Results: Assessing Safety of Mechanical Ventilation Weaning in Patients Receiving Continuous Vasopressors: An Emulated Target Trial

Participants: Maxime Fosset, Nicolas Molinari, Julie Josse.

Purpose: Safety of weaning critically ill patients from mechanical ventilation while receiving vasopressor is uncertain. To identify the optimal strategy of vasopressor discontinuation at the time of weaning in adult critically ill medical patients, we conducted an emulated target trial to investigate the total causal effect of four different treatment strategies on the risk of weaning failure by day 7. We hypothesized that weaning while receiving a low-dose of vasopressor would be the strategy with the lowest risk of weaning failure.
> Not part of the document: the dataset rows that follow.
-- ==== Sys2Proof/Machine/TrayIntake.lean ====
section
/-! DEFINITION. Tray intake control (chapter 10): arrivals (R150), HEAD FULL (R152), the hold timer (R151) and
congestion (R148, R149). The tray belts' part in a mode change is in Mode.lean (R153). -/

namespace Sys2Proof.Machine

/-- One tray belt. -/
def trayChannel (s : State) : TrayBelt → TrayChannel
  | .north => s.tray.north
  | .south => s.tray.south

/-- The state with one tray belt replaced. -/
def setTrayChannel (s : State) (b : TrayBelt) (c : TrayChannel) : State :=
  match b with
  | .north => { s with tray := { s.tray with north := c } }
  | .south => { s with tray := { s.tray with south := c } }

/-- A tray reaches the head of a belt (R150): in RUNNING it is held, leaks or runs on, by the congested flag and
the hold count; in the other states nothing changes. -/
def trayArrives (s : State) (b : TrayBelt) : State :=
  let c := trayChannel s b
  if c.state ≠ .running then s
  else if s.tray.congested = false then setTrayChannel s b { c with holdCount := 0 }
  else if c.holdCount < par s .holdlim then
    setTrayChannel s b { c with state := .held (par s .holdt * 10), holdCount := c.holdCount + 1 }
  else
    raise
      (setTrayChannel s b
        { c with holdCount := 0, leakCount := saturatingAdd Config.wordLimit c.leakCount 1 })
      .trayLeak none

/-- HEAD FULL becomes active or inactive (R152). A running hold timer is discarded with HELD. -/
def headFullChange (s : State) (b : TrayBelt) (active : Bool) : State :=
  let c := trayChannel s b
  match active, c.state with
  | true, .running | true, .held _ => setTrayChannel s b { c with state := .stoppedFull }
  | false, .stoppedFull => setTrayChannel s b { c with state := .running }
  | true, .stoppedFull | true, .stoppedLine | false, .running | false, .held _ | false, .stoppedLine => s

/-- The last tenth of a held belt's hold timer: the belt runs, its hold count kept (R151). -/
def holdTimerEnds (s : State) (b : TrayBelt) : State :=
  let c := trayChannel s b
  match c.state with
  | .held n => if n ≤ 1 then setTrayChannel s b { c with state := .running } else s
  | .running | .stoppedFull | .stoppedLine => s

/-- The congestion condition (R148). -/
def congestionCondition (s : State) : Bool :=
  (match s.stage with
    | .waiting .mode _ | .waiting .full _ | .waiting .outbox _ => true
    | .waiting .retired _ | .waiting .unenrolled _ | .waiting .unread _ | .waiting .spacing _
    | .empty | .reading | .admitting _ _ _ => false)
  || (s.sup.mode == .run && s.tray.lineHeld)

/-- The congestion timer's limit, CONGD times 10 tenths (R149). -/
def congestionLimit (s : State) : Nat := par s .congd * 10

/-- The congestion timer set, and the flag with it: set exactly while the timer stands at its limit (R149). -/
def setCongestion (s : State) (n : Nat) : State :=
  { s with tray := { s.tray with congestionTimer := n, congested := n == congestionLimit s } }

/-- The congestion timer at a 0.1 s step (R149). -/
def congestionStep (s : State) : State :=
  setCongestion s
    (if congestionCondition s then min (congestionLimit s) (s.tray.congestionTimer + 1) else 0)

end Sys2Proof.Machine
end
Methods: We performed an emulated trial with consecutive observational data from patients admitted to the intensive care units at Beth Israel Deaconess Medical Center from January 2011 to June 2022. We compared the risk of death or reintubation within 7 days of weaning among four a priori defined weaning strategies: delayed weaning after vasopressor discontinuation, early weaning, low-dose, and high-dose vasopressor infusion.
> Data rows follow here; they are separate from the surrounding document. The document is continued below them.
-- ==== Sys2Proof/Machine/Reports.lean ====
section
/-! DEFINITION. The commands that report and change nothing else (section 12.4): ST, AL, TL, RR, RS, SQ, PG and DG. -/

namespace Sys2Proof.Machine

/-! ## ST (R179) -/

/-- The filtered input string: 1 for active (R21). -/
def filteredText (s : State) : Text := Input.all.map fun i => bitChar (isActive s i)

/-- The raw input string: 1 for high (R21). -/
def rawText (s : State) : Text := Input.all.map fun i => bitChar (channel s i).level

/-- A diverter output's character: 1 while it is ON. -/
def diverterChar : Diverter → Char
  | .off => '0'
  | .pulsing _ => '1'

/-- The lamp's character: 1 while it is ON. -/
def lampChar : Lamp → Char
  | .off => '0'
  | .on _ => '1'

/-- The output string: belt run, valve, entry stop, lamp, diverters 1 to 4, tray belts N and S, return belt
(R179 field 9). -/
def outputsText (s : State) : Text :=
  [bitChar s.pacing.beltRun, bitChar s.pacing.valveOpen, bitChar (entryStopOpen s), lampChar s.tunnel.lamp]
    ++ s.returns.diverters.toList.map diverterChar
    ++ [bitChar (contactorOn s.tray.north), bitChar (contactorOn s.tray.south), bitChar s.returns.returnBelt]

/-- The three readers' characters (R179 field 10). -/
def readersText (s : State) : Text :=
  [attemptChar s.readers.entry.attempt, attemptChar s.readers.exit.attempt, attemptChar s.readers.ret.attempt]

/-- Fields 11 to 17: the approach (R45, R179). -/
def approachFields (g : Stage) : List Text :=
  match g with
  | .empty | .reading => [stageText g, dash, dash, dash, dash, dash, dash]
  | .waiting r o => [stageText g, reasonText r, outcomeText o, dash, dash, dash, dash]
  | .admitting p lapse held =>
    [stageText g, dash, dash, flagLetter 'H' held.isSome, optText rackText p.rack, flagLetter 'W' p.rewash,
      natText lapse]

/-- Fields 18 to 21: the tunnel (R69, R179). -/
def tunnelFields (s : State) : List Text :=
  [natText s.tunnel.list.length, [bitChar s.tunnel.slot.isSome], optText rackText (s.tunnel.slot.bind ExitRecord.rack),
    optText (fun r : TunnelRecord => natText (travel s r.entry)) s.tunnel.list.head?]

/-- The hold set as five characters (R179 field 26). -/
def holdText (s : State) : Text :=
  [if s.rinse.rinse.cause.isSome then 'R' else '-', if s.rinse.wash.cause.isSome then 'W' else '-',
    if s.pacing.exitCause then 'E' else '-', if s.pacing.doorCause then 'D' else '-',
    if s.pacing.pauseCause then 'P' else '-']

/-- The three fields of a tray belt: state, hold count, hold time left or "-" (R155, R179). -/
def trayFields (c : TrayChannel) : List Text :=
  [beltStateText c.state, natText c.holdCount,
    match c.state with
    | .held n => natText n
    | .running | .stoppedFull | .stoppedLine => dash]

/-- The 42 fields of ST in their order (R179). -/
def statusFields (s : State) : List Text :=
  [modeText s.sup.mode, flagLetter 'D' s.sup.draining, natText s.sup.runOn, haltCauseText s.sup.mode,
    storeOpText s.sup.storeOp, saveResultText s.sup.lastSave, odometerText s.belt.odometer,
    filteredText s, outputsText s, readersText s]
  ++ approachFields s.stage ++ tunnelFields s
  ++ [sampleText s.rinse.rinse.latest, sampleText s.rinse.wash.latest, causeText s.rinse.rinse.cause,
    causeText s.rinse.wash.cause,
    holdText s, natText s.pacing.speedDemand, natText s.pacing.setPoint, stallText s.pacing.stallTimer,
    natText s.pacing.longestOverrun,
    natText s.outbox.queue.length, natText s.outbox.nextSerial, natText (reservation s),
    natText s.returns.enRoute.length]
  ++ trayFields s.tray.north ++ trayFields s.tray.south
  ++ [natText s.tray.congestionTimer, flagLetter 'C' s.tray.congested]

/-- ST (R179). -/
def execSt (fields : List Text) (s : State) : Host.Outcome State Fault Refusal :=
  .next (takeRequest s "ST".toList (withoutFields fields fun t => (t, .ok (spaced (statusFields t)))))

/-! ## AL (R167, R181) -/

/-- The entry of a latched kind: name, count, first odometer, last rack, and ENTRY_FORCED's mark (R181). -/
def alertEntry (k : AlertKind) (e : Latched) : Text :=
  spaced ([alertText k, natText e.count, odometerText e.firstOdometer, optText rackText e.lastRack]
    ++ if k = .entryForced then [flagLetter 'U' e.untracked] else [])

/-- The mask as twenty characters in the order of the kinds (R181). -/
def maskText (m : Vector Bool 20) : Text := m.toList.map bitChar

/-- The content of AL: the latched kinds in the order of section 11.6, then the mask (R181). -/
def alertContent (s : State) : Text :=
  joinWith ';' (AlertKind.all.filterMap (fun k => (alert s k).map (alertEntry k)) ++ [maskText s.sup.mask])

/-- AL (R167, R181). -/
def execAl (fields : List Text) (s : State) : Host.Outcome State Fault Refusal :=
  .next (takeRequest s "AL".toList (withoutFields fields fun t => (t, .ok (alertContent t))))

/-! ## TL (R180) -/

/-- The exposures and flags that end a record's item: dose, wash time, minimum rinse temperature, flags. -/
def exposureFields (dose washTime : Nat) (minRinse : Option Nat) (f : Flags) : List Text :=
  [natText dose, natText washTime, optText natText minRinse, flagsText f]

/-- A tunnel record as TL shows it (R180). -/
def tunnelItem (s : State) (r : TunnelRecord) : Text :=
  spaced ([optText rackText r.rack, optText classText r.cls, natText (travel s r.entry)]
    ++ exposureFields r.dose r.washTime r.minRinse r.flags)

/-- The exit check record as TL shows it, its exit odometer in place of p (R180). -/
def exitItem (k : ExitRecord) : Text :=
  spaced ([optText rackText k.rack, optText classText k.cls, odometerText k.exit]
    ++ exposureFields k.dose k.washTime k.minRinse k.flags)

/-- The pending admission as TL shows it: rack, class, rewash, lapse count; "-" when there is none (R180). -/
def pendingItem : Stage → Text
  | .admitting p lapse _ =>
    spaced [optText rackText p.rack, optText classText p.cls, flagLetter 'W' p.rewash, natText lapse]
  | .empty | .reading | .waiting _ _ => dash

/-- The content of TL from a position, 1 being the head (R180). -/
def tunnelContent (s : State) (first : Nat) : Text :=
  joinWith ';'
    ([natText s.tunnel.list.length, optText exitItem s.tunnel.slot]
      ++ ((s.tunnel.list.drop (first - 1)).take Config.replyRecords).map (tunnelItem s)
      ++ [pendingItem s.stage])

/-- The optional field of TL: a position from 1 to 16, default 1 (R180). -/
def positionField? : List Text → Option Nat
  | [] => some 1
  | [f] => rangedField? 1 16 f
  | _ :: _ :: _ => none

/-- TL (R180). -/
def execTl (fields : List Text) (s : State) : Host.Outcome State Fault Refusal :=
  .next (takeRequest s "TL".toList fun t =>
    match positionField? fields with
    | some first => (t, .ok (tunnelContent t first))
    | none => (t, .error 2))

/-! ## RR and RS (R128, R129) -/

/-- The six fields of RR with the letters that select them, in the order they are reported (R128); the verdict as a
letter (R178, log entry 29). -/
def rowFields (w : Row) : List (Char × Text) :=
  [('C', classText w.cls), ('P', placeText w.place), ('W', natText w.washCount),
    ('V', optText verdictLetter w.lastVerdict), ('S', optText natText w.lastSerial),
    ('F', [if w.retired then 'R' else '-', if w.rewashDue then 'W' else '-'])]

/-- Whether a selection holds no character but the six letters (R128). -/
def selectionValid (letters : Text) : Bool := letters.all fun c => ['C', 'P', 'W', 'V', 'S', 'F'].contains c

/-- The reported fields of a row for a selection (R128). -/
def rowContent (w : Row) (letters : Text) : Text :=
  spaced (((rowFields w).filter fun f => letters.contains f.1).map Prod.snd)

/-- The fields of RR: a rack, and a selection that is every letter where the request gives none (R128). -/
def rowRequest? : List Text → Option (Rack × Text)
  | [f] => (rackField? f).map fun n => (n, "CPWVSF".toList)
  | [f, letters] => if selectionValid letters then (rackField? f).map fun n => (n, letters) else none
  | _ => none

/-- RR (R128). -/
def execRr (fields : List Text) (s : State) : Host.Outcome State Fault Refusal :=
  .next (takeRequest s "RR".toList fun t =>
    match rowRequest? fields with
    | none => (t, .error 2)
    | some (n, letters) =>
      match row t n with
      | none => (t, .error 7)
      | some w => (t, .ok (rowContent w letters)))

/-- The characters of a run of rows: from a first rack, as many as asked for, cut at rack 240; a count of 0 is
the whole rest (R129). -/
def placesContent (s : State) (first : Rack) (count : Nat) : Text :=
  let rest := (s.registry.toList.drop first.val).map rowChar
  if count = 0 then rest else rest.take count

/-- RS (R129). -/
def execRs (fields : List Text) (s : State) : Host.Outcome State Fault Refusal :=
  .next (takeRequest s "RS".toList fun t =>
    match fields with
    | [f, c] =>
      match rackField? f, rangedField? 0 999999 c with
      | some n, some count => (t, .ok (placesContent t n count))
      | _, _ => (t, .error 2)
    | _ => (t, .error 2))

/-! ## SQ (R135, R181) -/

/-- A station as SQ shows it: open, classes, capacity, occupancy (R181). -/
def stationItem (s : State) (k : Station) : Text :=
  let e := s.returns.stations[k]
  spaced [[bitChar e.isOpen], classSetText e.accepted, natText e.capacity, natText (occupancy s k)]

/-- The four pointers in the order P, C, K, T (R135), as one item with spaces between them: DESIGN CHOICE, log entry
30. -/
def pointersItem (p : Pointers) : Text :=
  spaced [stationText p.plate, stationText p.cup, stationText p.cutlery, stationText p.tray]

/-- An en-route entry as SQ shows it: rack, target, last-eye, tenths left (R181). -/
def enRouteItem (e : EnRoute) : Text :=
  spaced [optText rackText e.rack, targetText e.target, natText e.lastEye, natText e.deadline]

/-- The content of SQ (R135, R181). -/
def stationsContent (s : State) : Text :=
  joinWith ';' ([stationItem s 0, stationItem s 1, stationItem s 2, stationItem s 3, pointersItem s.returns.pointers]
    ++ s.returns.enRoute.map enRouteItem)

/-- SQ (R135, R181). -/
def execSq (fields : List Text) (s : State) : Host.Outcome State Fault Refusal :=
  .next (takeRequest s "SQ".toList (withoutFields fields fun t => (t, .ok (stationsContent t))))

/-! ## PG (R177) -/

/-- The value of a parameter as it is written in a reply. -/
def paramValueText (c : Settings) : ParamName → Text
  | .num p => natText (paramGet c p)
  | .pol => polarityText c.pol
  | .autoClass => classText c.autoClass

/-- A NAME=value pair (R176, R177). -/
def pairText (c : Settings) (n : ParamName) : Text := paramNameText n ++ '=' :: paramValueText c n

/-- The parameters that PG reports: those named, in the order named, or every one (R177). -/
def reportedNames? : List Text → Option (List ParamName)
  | [] => some allParamNames
  | f :: rest => allFields? paramNamed? (f :: rest)

/-- PG (R177). -/
def execPg (fields : List Text) (s : State) : Host.Outcome State Fault Refusal :=
  .next (takeRequest s "PG".toList fun t =>
    match reportedNames? fields with
    | some names => (t, .ok (spaced (names.map (pairText t.settings))))
    | none => (t, .error 2))

/-! ## DG (R181) -/

/-- The fields of DG in their order (R181): the test text and the revision letter, the link counts, the reader
failure counts, the input strings, the reverse count, the probe counts and the leak counts. -/
def diagnosticFields (s : State) : List Text :=
  ["LC240 0123456789 ABCDEF".toList, [Config.revision],
    natText s.link.badCheck, natText s.link.overlength, natText s.link.otherAddress,
    natText s.readers.entry.failures, natText s.readers.exit.failures, natText s.readers.ret.failures,
    filteredText s, rawText s, natText s.belt.reverseCount,
    natText s.rinse.rinse.consecutive, natText s.rinse.rinse.total,
    natText s.rinse.wash.consecutive, natText s.rinse.wash.total,
    natText s.tray.north.leakCount, natText s.tray.south.leakCount]

/-- DG (R181). -/
def execDg (fields : List Text) (s : State) : Host.Outcome State Fault Refusal :=
  .next (takeRequest s "DG".toList (withoutFields fields fun t => (t, .ok (spaced (diagnosticFields t)))))

end Sys2Proof.Machine
end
Results: The results showed that weaning while receiving low-dose vasopressors reduced the duration of mechanical ventilation but increased the risk of weaning failure compared to a delayed strategy where vasopressors were discontinued for more than 24 hours. On the other hand, weaning while receiving a high-dose of vasopressors increased the risk of weaning failure. The study suggests that future randomized trials may evaluate weaning in critically ill patients while receiving low-dose vasopressor strategy.

8.2 Uncertainty quantification with conformal prediction

Participants: Julie Josse.

Results: Conformal prediction for time series - publication 26

Conformal Inference (CI) is a popular approach for generating finite sample prediction intervals based on the output of any point prediction method when data are exchangeable. Adaptive Conformal Inference (ACI) algorithms extend CI to the case of sequentially observed data, such as time series, and exhibit strong theoretical guarantees without having to assume exchangeability of the observed data. The common thread that unites algorithms in the ACI family is that they adaptively adjust the width of the generated prediction intervals in response to the observed data. We provide a detailed description of five ACI algorithms and their theoretical guarantees, and test their performance in simulation studies. We then present a case study of producing prediction intervals for influenza incidence in the United States based on black-box point forecasts. Implementations of all the algorithms are released as an open-source R package, AdaptiveConformal, which also includes tools for visualizing and summarizing conformal prediction intervals.

8.3 Learning with privacy guarantees

Participants: Aurélien Bellet.

Results: Rényi Pufferfish Privacy 23

Pufferfish privacy is a flexible generalization of differential privacy that allows to model arbitrary secrets and adversary's prior knowledge about the data (e.g., correlation across individuals). Unfortunately, designing general and tractable Pufferfish mechanisms that do not compromise utility is challenging. Furthermore, this framework does not provide the composition guarantees needed for a direct use in iterative machine learning algorithms. To mitigate these issues, we introduce a Rényi divergence-based variant of Pufferfish and show that it allows us to extend the applicability of the Pufferfish framework. We first generalize the Wasserstein mechanism to cover a wide range of noise distributions and introduce several ways to improve its utility. We also derive stronger guarantees against out-of-distribution adversaries. Finally, as an alternative to composition, we prove privacy amplification results for contractive noisy iterations and showcase the first use of Pufferfish in private convex optimization. A common ingredient underlying our results is the use and extension of shift reduction lemmas.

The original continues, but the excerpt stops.